Remember the 3 second rule. Always wait 3 seconds before you correct or when you are trialing, you should stay in the position(as in when the dog sits and you walk away, turn around.stop.wait 3 seconds before you return to the dog)
As far as reward, only do it when the dog is focused on you and don't push too long. I've overdone the two more steps and then it backfires. Small steps, reward...slowly increase the duration.
As Steve posted, when a dog has to wait for whatever, it intensifies the need. 

When I posted about faster pace, it was during the actual heeling, not so much the positions or turns. Your dog looks like a longer bodied structure and a longer stride would be natural for him.


----------



## Steve Strom (Oct 26, 2013)

When you say leave it DTS, are you playing with him anything like this?

https://www.youtube.com/watch?v=XqBPiZK4BcU


----------



## DTS (Oct 19, 2010)

Yes, to an extent. We are still
In the beginning stages so I will reward sooner, but we are building. And I haven't added any distractions yet. 
Basically I say leave it. Swing it infront of his head, balance it on his nose, etc and when he has left it alone for 5-10 sec i reward.


----------



## Steve Strom (Oct 26, 2013)

Don't say leave it anymore, and don't worry about distractions yet. Is he chasing it like that, lunging? Can you give him those misses and cap him like that? With the ball up high?


----------



## DTS (Oct 19, 2010)

We are going to try it. I'm going to work on that. Getting it up high, I am going to do my best. Hopefully he won't be able to jump extremely high as I top out at 5'1 
So basically I swing the ball around (until I can get a tug) and give him misses until he sits? Then reward


----------



## Steve Strom (Oct 26, 2013)

Its that move back towards him, raising the ball up and you can tell him sit at the same time. Drop the ball to him. Play a little tug, let him run a little, out him and start again. Extend the time with him staring at the ball.


----------



## Steve Strom (Oct 26, 2013)

But don't put it behind your back like he does.


----------



## GSDhistorian (Aug 30, 2014)

That was impressive!


----------



## Blitzkrieg1 (Jul 31, 2012)

The dog barking is good. I encourage the barking and reward it/put it on que. Play tug out the dog make him miss a few times ask for some barking then demand obedience mark and reward. Dog vocalizing in OB is better then one thats flat as a pancake.
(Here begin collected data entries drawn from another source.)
-- ==== Sys2Proof/Machine/Flume.lean ====
section
/-! DEFINITION. The Flume's command path: GATHER, COMPACT, MASK, CHECK and MERGE, their checks and the predictor's counts (R268,
R273 to R290). -/

namespace Sys2Proof.Machine

/-- A Flume command (R274). -/
structure FlmCmd where
  op   : Nat
  rel  : Bool
  flag : Bool
  tag  : Nat
  src  : Nat
  aux  : Nat
  dst  : Nat
  dst2 : Nat
  p0   : Nat
  p1   : Nat
  p2   : Nat
  p3   : Nat
  addr : Nat
  deriving DecidableEq, Repr

def FlmCmd.ofWords (ws : List Nat) : FlmCmd :=
  let f (i lo w : Nat) : Nat := bitsOf (nthD ws i 0) lo w
  { op := f 0 0 8, rel := bitAt (nthD ws 0 0) 8, flag := bitAt (nthD ws 0 0) 9, tag := f 0 16 16, src := f 0 32 8, aux := f 0 40 8,
    dst := f 0 48 8, dst2 := f 0 56 8, p0 := f 1 0 32, p1 := f 1 32 32, p2 := f 2 0 32, p3 := f 2 32 32, addr := nthD ws 3 0 }

/-- The tile and mask that MERGE names in P1 (R275). -/
def FlmCmd.tileR (c : FlmCmd) : Nat := if c.op = 5 then bitsOf c.p1 0 8 else 255
def FlmCmd.maskR (c : FlmCmd) : Nat := if c.op = 5 then bitsOf c.p1 8 8 else 255

def FlmCmd.inputs (c : FlmCmd) : List (Nat × Bool) :=
  mergeInputs ([(c.src, c.rel), (c.aux, c.rel), (c.tileR, false), (c.maskR, false)].filter fun e => e.1 != 255)

def FlmCmd.outputs (c : FlmCmd) : List Nat := [c.dst, c.dst2].filter (· != 255)

/-- COMPACT's parameters (R275). -/
def FlmCmd.fmt (c : FlmCmd) : Nat := bitsOf c.p2 0 4
def FlmCmd.desc (c : FlmCmd) : FlmDesc :=
  { kind := 1, var := bitAt c.p2 12, invert := false, release := false, mLog := bitsOf c.p2 4 3, nDecl := bitsOf c.p2 8 4,
    metaBuf := c.dst2, maskBuf := 255, idxBuf := 255, limit := 0, stride := 0 }

/-- Element bytes of scores and shadow values (R275). -/
def FlmCmd.elem (c : FlmCmd) : Nat := if c.flag then 2 else 4

-- What buffers hold ------------------------------------------------------------------------------------------------

def State.bufAt (s : State) (n b : Nat) : Nat := scratchAddr n (s.buf n b).base

/-- A mask's header fields (R268). -/
def State.maskF (s : State) (n b : Nat) : Nat := memNat s.mem (s.bufAt n b) 2
def State.maskFlags (s : State) (n b : Nat) : Nat := memNat s.mem (s.bufAt n b + 4) 1
def State.maskTokens (s : State) (n b : Nat) : Nat := memNat s.mem (s.bufAt n b + 6) 2
def State.maskStep (s : State) (n b : Nat) : Nat := memNat s.mem (s.bufAt n b + 8) 8

/-- The 64-byte header and the bitmap of a mask (R268). -/
def maskBytes (f flags tokens step : Nat) (rows : List Nat) : List Byte :=
  leBytes 2 f ++ leBytes 2 rows.length ++ leBytes 1 flags ++ leBytes 1 0 ++ leBytes 2 tokens ++ leBytes 8 step ++
  List.replicate 48 0 ++ leBytes (ceilDiv f 8) (joinChunks 1 ((List.range f).map fun i => b2n (rows.contains i)))

/-- A shape record as GATHER reads it (R200). -/
structure ShapeRec where
  m     : Nat
  runs  : Nat
  z     : Nat
  lines : Nat
  predR : Nat
  land  : Nat
  index : Nat
  deriving DecidableEq, Repr

def State.shapeRec (s : State) (n b : Nat) : ShapeRec :=
  let a := s.bufAt n b
  { m := memNat s.mem (a + 4) 4, runs := memNat s.mem (a + 16) 8, z := memNat s.mem (a + 40) 2, lines := memNat s.mem (a + 42) 1,
    predR := bitsOf (memNat s.mem (a + 44) 2) 4 8, land := memNat s.mem (a + 46) 1, index := memNat s.mem (a + 56) 8 }

-- Checks at issue --------------------------------------------------------------------------------------------------

/-- Bytes each named buffer must hold, rows at multiples of 64 bytes (R274, R277). -/
def State.flmExtents (s : State) (n : Nat) (c : FlmCmd) : List (Nat × Nat) :=
  let rows (count bytes : Nat) : Nat := count * align64 bytes
  match c.op with
  | 1 =>
    if c.flag then
      let r := s.shapeRec n c.src
      [(c.src, 64), (c.dst, rows r.m c.p1), (c.dst2, rows r.m (2 * r.predR))]
    else [(c.src, 2 * c.p0), (c.dst, rows c.p0 c.p1)]
  | 2 =>
    let d := c.desc
    let w := fmtBits c.fmt
    let g := 128 / d.nDecl
    let bg := blockGroups d
    let groups := c.p1 / 2 ^ d.mLog
    let kb := sumNats ((List.range (ceilDiv groups bg)).map fun b => ceilDiv (min bg (groups - b * bg)) g)
    let ks := storedK c.p1 d
    [(c.src, rows c.p0 (rowOf c.p1 w)), (c.dst, rows c.p0 (if d.var then kb * vChunk g w d else rowOf ks w)),
     (c.dst2, rows c.p0 (if d.var then kb * mChunk g d else rowOf ks d.mLog))]
  | 3 => [(c.src, rows c.p0 (c.p1 * c.elem)), (c.dst, 64 + ceilDiv c.p1 8)]
  | 4 => [(c.src, rows c.p0 (c.p1 * c.elem)), (c.aux, 64 + ceilDiv (s.maskF n c.aux) 8), (c.dst, 64 + ceilDiv (s.maskF n c.aux) 8)]
  | 5 =>
    let f := s.maskF n c.aux
    let np := (s.maskRows n c.aux f true).length
    let nr := (s.maskRows n c.maskR (s.maskF n c.maskR) true).length
    [(c.src, rows c.p0 (np * c.p2)), (c.aux, 64 + ceilDiv f 8), (c.tileR, rows c.p0 (nr * c.p2)), (c.maskR, 64 + ceilDiv f 8),
     (c.dst, rows c.p0 ((np + nr) * c.p2)), (c.dst2, 64 + ceilDiv f 8)]
  | _ => []

/-- The own cluster's scratchpad, and Reservoir region view, as a GATHER source (R275). -/
def gatherSource (n a : Nat) : Bool :=
  (decide (rsvRegionBase ≤ a) && decide (a < rsvRegionBase + 0x40_0000_0000)) ||
  (decide (scratchAddr n 0 ≤ a) && decide (a < scratchAddr (n + 1) 0))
Watching this guy has changed the way I train.

https://www.youtube.com/watch?v=Be1hjssvXyM&list=UU_s6WBNeZL_iWe2gj4wUefw


----------



## Blitzkrieg1 (Jul 31, 2012)

https://www.youtube.com/watch?v=2JjV7y-85LY&index=2&list=UU_s6WBNeZL_iWe2gj4wUefw


----------



## DTS (Oct 19, 2010)

Just a few things I need to clarify. 
When asking for a command; sit, platz, fuss into starting position, how do I go about this and kind of wave the reward around building drive? Do I start off waving around the toy, then ask for a command and give him misses until he complys and then reward and build up from there? 
Say we are working on the starting position, and I say fuss and he sits crooked. Do I wait until he corrects himself and then reward or so I wave the reward around give a few misses ad then ask for the fuss again and repeat until he gets the position correctly and then reward?
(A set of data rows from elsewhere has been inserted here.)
/-- Step 3 of R533: the Reservoir and the enabled scratchpads are zeroed, every region is FREE, and the window table, the member, zone
and group tables are clear; with the regions goes what had landed in them and the job's Headgate progress (R50, R70). -/
def State.tearScrub (s : State) : State :=
  let on := (List.range s.fuses.clusters).filter s.clusterPresent
  let ranges := (rsvBase, 4 * 2 ^ 32) :: on.map fun n => (scratchAddr n 0, 2 ^ 24)
  let hit (a : Nat) : Bool := ranges.any fun r => decide (r.1 ≤ a) && decide (a < r.1 + r.2)
  let tables : List (Nat × Nat) :=
    [(Reg.RSV_REGION 0, 0x800), (Reg.JT_WIN0 0, 0x2000), (Reg.JT_MEMBER 0, 0x400), (Reg.HG_ZONE0 0, 0x8000), (Reg.COL_GROUP 0, 0x800)]
  let table (a : Nat) : Bool := tables.any fun r => decide (r.1 ≤ a) && decide (a < r.1 + r.2)
  { s with mem := s.mem.filter fun c => !hit c.1, marks := s.marks.filter fun e => !hit e.1,
           regs := s.regs.filter fun e => !table e.1,
           rsv := { s.rsv with sealBits := [], sealed := [], sealTimes := [], tables := [], varve := [], marks := [] },
           hg := { s.hg.newJob with landings := [] } }

/-- TEARDOWN_DRAIN_END: T_DEAD after the drain began (R533 steps 2 to 6). `ranges` are the job's HBM ranges, which the firmware knows. -/
def State.teardownEnd (s : State) (ranges : List (Nat × Nat)) : State :=
  match s.mg.tear with
  | none => s
  | some t =>
    if t.stage != .draining || s.clock.elapsedNs < t.since + s.tDead * 1000 then s
    else
      let s : State := { s with fab := { s.fab with refuse := true } }
      let s := s.tearScrub
      let s := (ranges.filter fun r => decide (r.1 + r.2 ≤ hbmSize)).foldl (fun s r =>
        { (s.dropMarks r.1 r.2) with mem := memZero s.mem r.1 r.2 }) s
      let s := s.setFld Reg.FWD_IDENT Fld.FWD_IDENT_PTAG 0
      let s := s.setFlag Reg.SEC_FP_CTRL Fld.SEC_FP_CTRL_VALID false
      ((s.setTear none).reply 0x31 (leBytes 8 s.now)).mgPump

end Sys2Proof.Machine
end

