/-- The firmware's fabric work waits for the answer of a load. -/
def State.mgBusy (s : State) : Prop :=
  s.mg.waits = true ∧ s.mg.got = none ∧ ∃ a rest, s.mg.tasks = .await a :: rest ∨ s.mg.tasks = .load a :: rest

-- Power --------------------------------------------------------------------------------------------------------------

/-- The clock has stepped down from `old` to `new` under some causes (R542, R544): the lower voltage is written, a step up under way is given up,
SMBALERT_N asserts, and each cause has its record, at most one in a counter window. -/
def StepsDown (s t : State) (old new : Nat) (causes : List Nat) : Prop :=
  t.fld Reg.PWR_STATUS Fld.PWR_STATUS_STEP = new ∧ t.fld (Reg.PWR_RAIL 0) Fld.PWR_RAIL_SET_MV = nthD s.fuses.stepMv new 720 % 2 ^ 16 ∧
  t.pwr.stepUp = none ∧ t.pwr.clockAt = none ∧ t.pwr.alert = true ∧ t.fld Reg.PWR_STATUS Fld.PWR_STATUS_CAUSE ∈ causes ∧
  ∀ c ∈ causes, limitKey Code.clockStepped c 0 ∉ s.flt.limits → ∃ r ∈ t.flt.fresh, Detected s 0x4014 Code.clockStepped none
    (new + old * 2 ^ 4 + c * 2 ^ 8 + s.fld Reg.PWR_STATUS Fld.PWR_STATUS_TJ_MAX * 2 ^ 12 +
      s.fld Reg.PWR_STATUS Fld.PWR_STATUS_TJ_DIE * 2 ^ 20) r

/-- Safe hold (R540): the flag is set, and the clock goes to the safe clock unless it is there. -/
def HoldsSafe (s t : State) (cause : Nat) : Prop :=
  let cur := s.fld Reg.PWR_STATUS Fld.PWR_STATUS_STEP
  t.flag Reg.PWR_STATUS Fld.PWR_STATUS_SAFE_HOLD = true ∧
    if cur < 5 then StepsDown s t cur 5 [cause] else t.fld Reg.PWR_STATUS Fld.PWR_STATUS_STEP = cur ∧ Silent s t

/-- The block reads of the sideband, by command, with the bytes each answers (R549). -/
def State.smbReads (s : State) : List (Nat × Instr × List Byte) :=
  let st (f : BitField) : Nat := s.fld Reg.PWR_STATUS f
  [(0x01, .smbPartRead, leBytes 2 s.fuses.part ++ leBytes 1 (s.fuses.letter % 16 + s.fuses.digit % 16 * 16) ++
      leBytes 2 (s.fld Reg.FWD_IDENT Fld.FWD_IDENT_NODE) ++ leBytes 1 s.fuses.lifecycle ++ leBytes 2 0),
   (0x02, .smbBootRead, leBytes 1 (s.fld Reg.SEC_BOOT_STATUS Fld.SEC_BOOT_STATUS_CODE) ++
      leBytes 1 (s.fld Reg.SEC_BOOT_STATUS Fld.SEC_BOOT_STATUS_PHASE) ++ leBytes 2 0),
   (0x03, .smbThermalRead, leBytes 1 (st Fld.PWR_STATUS_TJ_MAX) ++ leBytes 1 (st Fld.PWR_STATUS_TJ_DIE) ++ leBytes 1 (st Fld.PWR_STATUS_STEP) ++
      leBytes 1 (st Fld.PWR_STATUS_CAUSE) ++ leBytes 2 (s.fld Reg.PWR_CNT Fld.PWR_CNT_THERMAL) ++ leBytes 2 0),
   (0x04, .smbPowerRead, leBytes 2 (s.fld Reg.PWR_POWER Fld.PWR_POWER_WATTS) ++ leBytes 2 (s.fld (Reg.PWR_RAIL 0) Fld.PWR_RAIL_READ_MV) ++
      leBytes 2 (s.fld (Reg.PWR_RAIL 0) Fld.PWR_RAIL_AMPS) ++ leBytes 2 (s.fld (Reg.PWR_RAIL 1) Fld.PWR_RAIL_AMPS)),
   (0x05, .smbFaultRead, match s.flt.last with | some r => r.bytes | none => List.replicate 32 0)]

end Sys2Proof.Machine
end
ETA: I'm going to rent some videos on trainperview but I don't get paid until Friday so I'm trying to get an idea of what to do


----------



## onyx'girl (May 18, 2007)

I would ask for the position, mark it, reward with verbal. Tease the dog up again and ask, reward with tug, mix it up so the dog will anticipate either or. If he sits crooked, verbal uh-uh and see if he'll fix himself, reward if so. Take your time, make sure his butt is down if he's commanded to sit, not hovering(a spotter is helpful with this). 
Short sessions, IMO, put him up instead of playing fetch or something else. He needs to process his training session, no matter the phase. I personally think a training session is the playtime so we don't engage in play right after. The exception is tracking, we do have a reward at the end of the track with some fun, but truthfully my dog would rather continue on with the track than be interrupted by a toy or other reward. But we often have to go pretty far back to the vehicle so crating right after tracking still has some time spaced for transition/ not processing the track immediately.


----------



## DTS (Oct 19, 2010)

Ok that makes so much more sense lol 
I can picture it now


----------



## Blitzkrieg1 (Jul 31, 2012)

Never reward anything less then correct unless your shaping new behaviors imo. Thats how you create sloppy looking OB that crops up at the most annoying times. 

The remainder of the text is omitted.